→ **WHAT YOU WILL DO**:
As the answer, set down the lines below from the one containing "(∀ (s : State) (x : Fin 2) (r1" through the one containing "t.ports.eth[x.1].cause = 0 ∧", exactly and inclusively, and no others.

_ _ _ _ _

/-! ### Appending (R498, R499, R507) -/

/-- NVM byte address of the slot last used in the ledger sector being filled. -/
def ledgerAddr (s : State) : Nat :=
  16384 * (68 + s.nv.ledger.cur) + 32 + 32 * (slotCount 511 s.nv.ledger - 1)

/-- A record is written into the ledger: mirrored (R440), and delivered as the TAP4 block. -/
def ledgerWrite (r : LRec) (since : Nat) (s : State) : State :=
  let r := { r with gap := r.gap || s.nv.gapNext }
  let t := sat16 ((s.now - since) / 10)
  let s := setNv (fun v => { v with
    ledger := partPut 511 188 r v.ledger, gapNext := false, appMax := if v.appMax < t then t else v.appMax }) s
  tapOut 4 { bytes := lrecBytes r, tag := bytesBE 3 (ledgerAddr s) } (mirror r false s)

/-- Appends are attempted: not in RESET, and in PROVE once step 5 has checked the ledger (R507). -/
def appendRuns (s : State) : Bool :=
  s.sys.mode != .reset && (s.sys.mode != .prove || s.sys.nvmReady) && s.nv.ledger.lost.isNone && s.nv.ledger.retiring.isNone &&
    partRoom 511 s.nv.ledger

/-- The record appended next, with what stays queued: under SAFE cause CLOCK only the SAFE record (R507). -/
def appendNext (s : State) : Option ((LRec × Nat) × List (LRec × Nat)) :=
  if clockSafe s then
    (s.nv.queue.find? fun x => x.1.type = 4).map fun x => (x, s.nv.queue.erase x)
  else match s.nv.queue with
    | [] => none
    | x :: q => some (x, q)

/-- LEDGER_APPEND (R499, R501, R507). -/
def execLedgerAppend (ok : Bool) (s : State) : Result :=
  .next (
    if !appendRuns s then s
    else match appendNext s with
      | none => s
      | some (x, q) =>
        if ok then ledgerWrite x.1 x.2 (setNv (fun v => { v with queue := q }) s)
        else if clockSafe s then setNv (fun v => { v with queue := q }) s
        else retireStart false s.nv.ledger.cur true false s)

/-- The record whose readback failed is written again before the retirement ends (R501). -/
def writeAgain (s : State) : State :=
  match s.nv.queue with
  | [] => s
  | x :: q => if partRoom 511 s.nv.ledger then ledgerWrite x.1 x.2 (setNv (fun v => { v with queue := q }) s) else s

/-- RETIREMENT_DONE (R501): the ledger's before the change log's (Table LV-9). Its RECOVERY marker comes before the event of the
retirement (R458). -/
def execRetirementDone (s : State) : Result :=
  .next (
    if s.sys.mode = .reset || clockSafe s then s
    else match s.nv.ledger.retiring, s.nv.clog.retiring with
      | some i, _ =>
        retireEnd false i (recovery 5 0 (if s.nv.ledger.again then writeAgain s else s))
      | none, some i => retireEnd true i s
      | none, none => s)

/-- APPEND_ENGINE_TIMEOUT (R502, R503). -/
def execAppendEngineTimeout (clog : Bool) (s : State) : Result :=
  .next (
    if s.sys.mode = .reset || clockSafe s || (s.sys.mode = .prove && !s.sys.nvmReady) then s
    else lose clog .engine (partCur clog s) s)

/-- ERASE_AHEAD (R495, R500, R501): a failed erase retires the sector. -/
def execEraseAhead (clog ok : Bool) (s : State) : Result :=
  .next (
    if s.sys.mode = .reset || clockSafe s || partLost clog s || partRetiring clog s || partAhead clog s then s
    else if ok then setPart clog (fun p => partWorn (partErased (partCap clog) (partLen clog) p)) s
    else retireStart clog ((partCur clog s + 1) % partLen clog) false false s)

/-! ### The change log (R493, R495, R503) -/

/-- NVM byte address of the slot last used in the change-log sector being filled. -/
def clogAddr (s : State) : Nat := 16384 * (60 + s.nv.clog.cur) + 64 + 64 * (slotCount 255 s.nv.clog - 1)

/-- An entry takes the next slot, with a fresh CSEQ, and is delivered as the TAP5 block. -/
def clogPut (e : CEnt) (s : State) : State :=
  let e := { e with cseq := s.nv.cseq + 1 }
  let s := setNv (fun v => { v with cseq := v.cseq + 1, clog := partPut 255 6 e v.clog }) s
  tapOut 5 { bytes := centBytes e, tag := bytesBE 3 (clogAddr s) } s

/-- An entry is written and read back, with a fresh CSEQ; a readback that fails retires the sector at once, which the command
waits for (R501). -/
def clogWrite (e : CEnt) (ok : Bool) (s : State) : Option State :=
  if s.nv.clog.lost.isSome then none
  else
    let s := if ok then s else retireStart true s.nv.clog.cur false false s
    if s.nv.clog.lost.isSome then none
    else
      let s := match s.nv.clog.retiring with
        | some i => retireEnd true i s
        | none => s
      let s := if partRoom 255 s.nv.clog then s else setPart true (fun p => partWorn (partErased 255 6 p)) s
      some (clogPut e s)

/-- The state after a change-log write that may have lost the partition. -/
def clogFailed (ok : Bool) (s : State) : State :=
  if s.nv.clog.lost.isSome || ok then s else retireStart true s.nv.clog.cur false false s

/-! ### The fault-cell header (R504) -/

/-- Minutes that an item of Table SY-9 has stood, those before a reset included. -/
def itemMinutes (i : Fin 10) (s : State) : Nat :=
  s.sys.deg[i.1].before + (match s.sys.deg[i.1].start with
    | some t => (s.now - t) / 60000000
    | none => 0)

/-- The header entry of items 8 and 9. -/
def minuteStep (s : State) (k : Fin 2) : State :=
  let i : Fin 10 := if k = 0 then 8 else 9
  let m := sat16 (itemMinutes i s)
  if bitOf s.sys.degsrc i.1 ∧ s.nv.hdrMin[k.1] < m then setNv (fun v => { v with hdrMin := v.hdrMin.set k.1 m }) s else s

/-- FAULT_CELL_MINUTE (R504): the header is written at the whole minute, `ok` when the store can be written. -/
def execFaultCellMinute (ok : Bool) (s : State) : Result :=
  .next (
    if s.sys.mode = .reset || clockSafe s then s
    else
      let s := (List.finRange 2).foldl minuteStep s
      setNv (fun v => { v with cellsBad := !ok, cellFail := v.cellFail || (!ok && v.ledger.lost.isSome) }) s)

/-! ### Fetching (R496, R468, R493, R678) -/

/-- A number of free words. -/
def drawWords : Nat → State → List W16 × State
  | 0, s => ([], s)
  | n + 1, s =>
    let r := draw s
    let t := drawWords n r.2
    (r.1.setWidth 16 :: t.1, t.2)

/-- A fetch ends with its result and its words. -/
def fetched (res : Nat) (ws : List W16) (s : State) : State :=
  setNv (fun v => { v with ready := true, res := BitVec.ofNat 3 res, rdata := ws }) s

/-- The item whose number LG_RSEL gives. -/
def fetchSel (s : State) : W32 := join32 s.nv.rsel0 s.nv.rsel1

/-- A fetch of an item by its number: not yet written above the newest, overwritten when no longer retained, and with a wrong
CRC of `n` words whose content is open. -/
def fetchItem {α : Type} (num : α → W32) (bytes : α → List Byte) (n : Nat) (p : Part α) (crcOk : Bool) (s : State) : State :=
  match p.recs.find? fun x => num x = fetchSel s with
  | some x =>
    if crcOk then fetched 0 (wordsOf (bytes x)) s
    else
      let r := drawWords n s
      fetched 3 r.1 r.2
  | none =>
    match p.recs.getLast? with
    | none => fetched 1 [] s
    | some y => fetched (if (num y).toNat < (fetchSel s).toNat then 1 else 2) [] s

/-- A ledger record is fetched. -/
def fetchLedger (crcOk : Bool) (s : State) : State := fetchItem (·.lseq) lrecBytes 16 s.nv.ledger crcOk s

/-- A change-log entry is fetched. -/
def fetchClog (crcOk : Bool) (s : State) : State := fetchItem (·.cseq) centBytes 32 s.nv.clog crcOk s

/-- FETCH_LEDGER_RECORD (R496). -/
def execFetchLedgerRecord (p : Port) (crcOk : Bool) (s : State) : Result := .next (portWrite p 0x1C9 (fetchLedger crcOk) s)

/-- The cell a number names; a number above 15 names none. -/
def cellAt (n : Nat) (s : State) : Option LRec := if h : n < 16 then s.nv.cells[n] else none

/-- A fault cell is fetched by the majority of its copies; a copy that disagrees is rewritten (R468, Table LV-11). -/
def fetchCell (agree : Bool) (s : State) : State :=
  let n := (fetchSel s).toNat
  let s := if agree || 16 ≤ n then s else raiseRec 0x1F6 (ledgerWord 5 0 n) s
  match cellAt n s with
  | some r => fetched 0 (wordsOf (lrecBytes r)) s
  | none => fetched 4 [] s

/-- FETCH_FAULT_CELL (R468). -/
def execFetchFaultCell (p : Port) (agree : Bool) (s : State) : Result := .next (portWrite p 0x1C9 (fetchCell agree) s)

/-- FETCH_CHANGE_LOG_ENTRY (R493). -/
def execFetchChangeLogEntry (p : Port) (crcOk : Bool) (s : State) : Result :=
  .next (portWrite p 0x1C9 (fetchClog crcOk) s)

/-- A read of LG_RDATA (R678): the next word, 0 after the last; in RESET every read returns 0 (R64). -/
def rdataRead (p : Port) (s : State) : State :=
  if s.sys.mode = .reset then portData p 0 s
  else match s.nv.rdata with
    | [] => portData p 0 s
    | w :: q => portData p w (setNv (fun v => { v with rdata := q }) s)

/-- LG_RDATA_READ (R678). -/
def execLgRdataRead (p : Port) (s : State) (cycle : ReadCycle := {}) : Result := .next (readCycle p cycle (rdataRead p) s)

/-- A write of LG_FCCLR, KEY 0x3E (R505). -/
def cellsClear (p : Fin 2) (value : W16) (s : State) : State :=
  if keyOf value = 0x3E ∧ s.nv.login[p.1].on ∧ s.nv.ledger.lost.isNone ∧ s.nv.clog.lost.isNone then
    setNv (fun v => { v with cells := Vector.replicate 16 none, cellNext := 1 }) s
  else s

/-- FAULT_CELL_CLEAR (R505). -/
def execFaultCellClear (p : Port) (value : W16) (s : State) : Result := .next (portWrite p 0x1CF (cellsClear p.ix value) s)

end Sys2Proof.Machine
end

_ _ _ _ _

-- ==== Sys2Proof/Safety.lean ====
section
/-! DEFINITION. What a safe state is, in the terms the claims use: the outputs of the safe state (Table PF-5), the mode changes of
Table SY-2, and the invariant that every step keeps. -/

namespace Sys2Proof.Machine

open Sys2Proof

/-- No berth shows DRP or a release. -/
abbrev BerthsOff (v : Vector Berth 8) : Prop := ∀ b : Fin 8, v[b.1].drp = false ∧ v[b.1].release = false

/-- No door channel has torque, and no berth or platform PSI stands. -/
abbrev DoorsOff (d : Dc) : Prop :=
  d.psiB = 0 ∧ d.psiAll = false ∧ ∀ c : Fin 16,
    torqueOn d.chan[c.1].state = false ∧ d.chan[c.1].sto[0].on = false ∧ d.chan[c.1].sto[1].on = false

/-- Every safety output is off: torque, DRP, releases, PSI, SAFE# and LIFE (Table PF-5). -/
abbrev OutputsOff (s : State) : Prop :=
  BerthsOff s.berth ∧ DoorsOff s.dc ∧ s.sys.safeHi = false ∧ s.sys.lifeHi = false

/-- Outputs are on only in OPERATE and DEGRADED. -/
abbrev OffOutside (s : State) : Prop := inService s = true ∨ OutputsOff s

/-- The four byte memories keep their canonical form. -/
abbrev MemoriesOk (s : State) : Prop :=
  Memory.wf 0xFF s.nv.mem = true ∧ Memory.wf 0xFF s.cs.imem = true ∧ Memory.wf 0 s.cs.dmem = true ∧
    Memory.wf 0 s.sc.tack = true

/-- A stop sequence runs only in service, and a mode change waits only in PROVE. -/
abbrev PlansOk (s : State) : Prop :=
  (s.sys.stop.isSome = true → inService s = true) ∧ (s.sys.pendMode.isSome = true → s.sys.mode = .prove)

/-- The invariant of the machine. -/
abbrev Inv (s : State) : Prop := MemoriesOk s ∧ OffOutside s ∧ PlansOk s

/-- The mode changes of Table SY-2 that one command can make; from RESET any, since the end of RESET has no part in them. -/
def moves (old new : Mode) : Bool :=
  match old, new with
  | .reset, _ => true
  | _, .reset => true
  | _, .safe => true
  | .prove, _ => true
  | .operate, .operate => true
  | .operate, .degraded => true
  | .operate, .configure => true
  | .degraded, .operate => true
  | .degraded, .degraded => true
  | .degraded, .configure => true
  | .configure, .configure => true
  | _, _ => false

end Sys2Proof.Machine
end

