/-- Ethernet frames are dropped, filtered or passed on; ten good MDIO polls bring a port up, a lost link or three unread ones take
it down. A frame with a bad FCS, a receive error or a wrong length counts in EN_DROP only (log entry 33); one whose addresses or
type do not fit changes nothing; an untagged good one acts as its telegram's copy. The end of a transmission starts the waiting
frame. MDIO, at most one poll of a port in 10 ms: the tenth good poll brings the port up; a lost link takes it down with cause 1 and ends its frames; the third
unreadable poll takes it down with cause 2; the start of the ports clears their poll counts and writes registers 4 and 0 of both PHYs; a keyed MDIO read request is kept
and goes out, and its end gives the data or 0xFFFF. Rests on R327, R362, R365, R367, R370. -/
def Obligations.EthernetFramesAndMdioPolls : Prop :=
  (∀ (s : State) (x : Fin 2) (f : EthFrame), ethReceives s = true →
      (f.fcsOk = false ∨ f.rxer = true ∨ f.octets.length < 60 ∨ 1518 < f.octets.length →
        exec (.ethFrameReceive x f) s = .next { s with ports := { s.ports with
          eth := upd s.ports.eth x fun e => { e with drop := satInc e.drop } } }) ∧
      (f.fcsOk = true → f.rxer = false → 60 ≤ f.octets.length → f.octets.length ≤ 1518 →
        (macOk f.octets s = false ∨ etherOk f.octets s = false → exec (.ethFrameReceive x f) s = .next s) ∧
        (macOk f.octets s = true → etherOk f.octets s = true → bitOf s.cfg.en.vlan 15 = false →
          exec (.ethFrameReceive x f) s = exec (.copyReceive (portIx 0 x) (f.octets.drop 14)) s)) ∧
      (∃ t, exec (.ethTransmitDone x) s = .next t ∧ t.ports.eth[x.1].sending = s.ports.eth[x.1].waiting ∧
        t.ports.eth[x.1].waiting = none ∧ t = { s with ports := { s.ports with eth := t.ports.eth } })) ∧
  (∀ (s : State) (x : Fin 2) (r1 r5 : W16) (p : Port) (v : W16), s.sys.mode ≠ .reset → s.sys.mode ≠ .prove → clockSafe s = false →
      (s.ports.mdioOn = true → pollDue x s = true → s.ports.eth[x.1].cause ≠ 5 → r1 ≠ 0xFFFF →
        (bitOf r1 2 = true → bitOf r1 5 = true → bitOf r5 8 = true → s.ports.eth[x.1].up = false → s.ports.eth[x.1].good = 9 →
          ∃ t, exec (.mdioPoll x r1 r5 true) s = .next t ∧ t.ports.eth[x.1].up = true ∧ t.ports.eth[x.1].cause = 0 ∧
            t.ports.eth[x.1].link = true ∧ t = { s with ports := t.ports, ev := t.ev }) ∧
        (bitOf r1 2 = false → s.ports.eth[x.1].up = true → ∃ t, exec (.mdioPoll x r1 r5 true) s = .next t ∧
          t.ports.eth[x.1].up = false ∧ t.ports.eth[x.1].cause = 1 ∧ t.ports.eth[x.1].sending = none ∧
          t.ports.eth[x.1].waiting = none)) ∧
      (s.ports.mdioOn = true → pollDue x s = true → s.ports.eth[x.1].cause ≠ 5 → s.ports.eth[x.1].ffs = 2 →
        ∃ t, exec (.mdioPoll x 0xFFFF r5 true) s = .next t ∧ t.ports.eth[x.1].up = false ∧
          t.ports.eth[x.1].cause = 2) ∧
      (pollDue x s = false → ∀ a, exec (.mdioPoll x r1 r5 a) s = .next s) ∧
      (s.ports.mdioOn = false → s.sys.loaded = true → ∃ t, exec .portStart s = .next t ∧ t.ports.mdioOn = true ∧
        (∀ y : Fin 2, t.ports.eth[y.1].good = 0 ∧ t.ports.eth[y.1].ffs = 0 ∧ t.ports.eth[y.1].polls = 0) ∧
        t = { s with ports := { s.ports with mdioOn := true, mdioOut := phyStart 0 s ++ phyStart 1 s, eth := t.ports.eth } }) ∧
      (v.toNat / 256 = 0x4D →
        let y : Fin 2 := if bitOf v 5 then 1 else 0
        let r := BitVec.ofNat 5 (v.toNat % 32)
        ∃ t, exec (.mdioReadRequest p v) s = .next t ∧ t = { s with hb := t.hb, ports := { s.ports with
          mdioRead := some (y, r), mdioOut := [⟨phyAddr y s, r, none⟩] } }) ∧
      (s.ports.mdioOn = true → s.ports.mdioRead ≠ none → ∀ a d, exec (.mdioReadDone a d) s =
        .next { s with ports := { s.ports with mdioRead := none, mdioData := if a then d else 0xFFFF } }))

_ _ _ _ _

→ **WRITTEN ANSWER**:
  (∀ (s : State) (x : Fin 2) (r1 r5 : W16) (p : Port) (v : W16), s.sys.mode ≠ .reset → s.sys.mode ≠ .prove → clockSafe s = false →
      (s.ports.mdioOn = true → pollDue x s = true → s.ports.eth[x.1].cause ≠ 5 → r1 ≠ 0xFFFF →
        (bitOf r1 2 = true → bitOf r1 5 = true → bitOf r5 8 = true → s.ports.eth[x.1].up = false → s.ports.eth[x.1].good = 9 →
          ∃ t, exec (.mdioPoll x r1 r5 true) s = .next t ∧ t.ports.eth[x.1].up = true ∧ t.ports.eth[x.1].cause = 0 ∧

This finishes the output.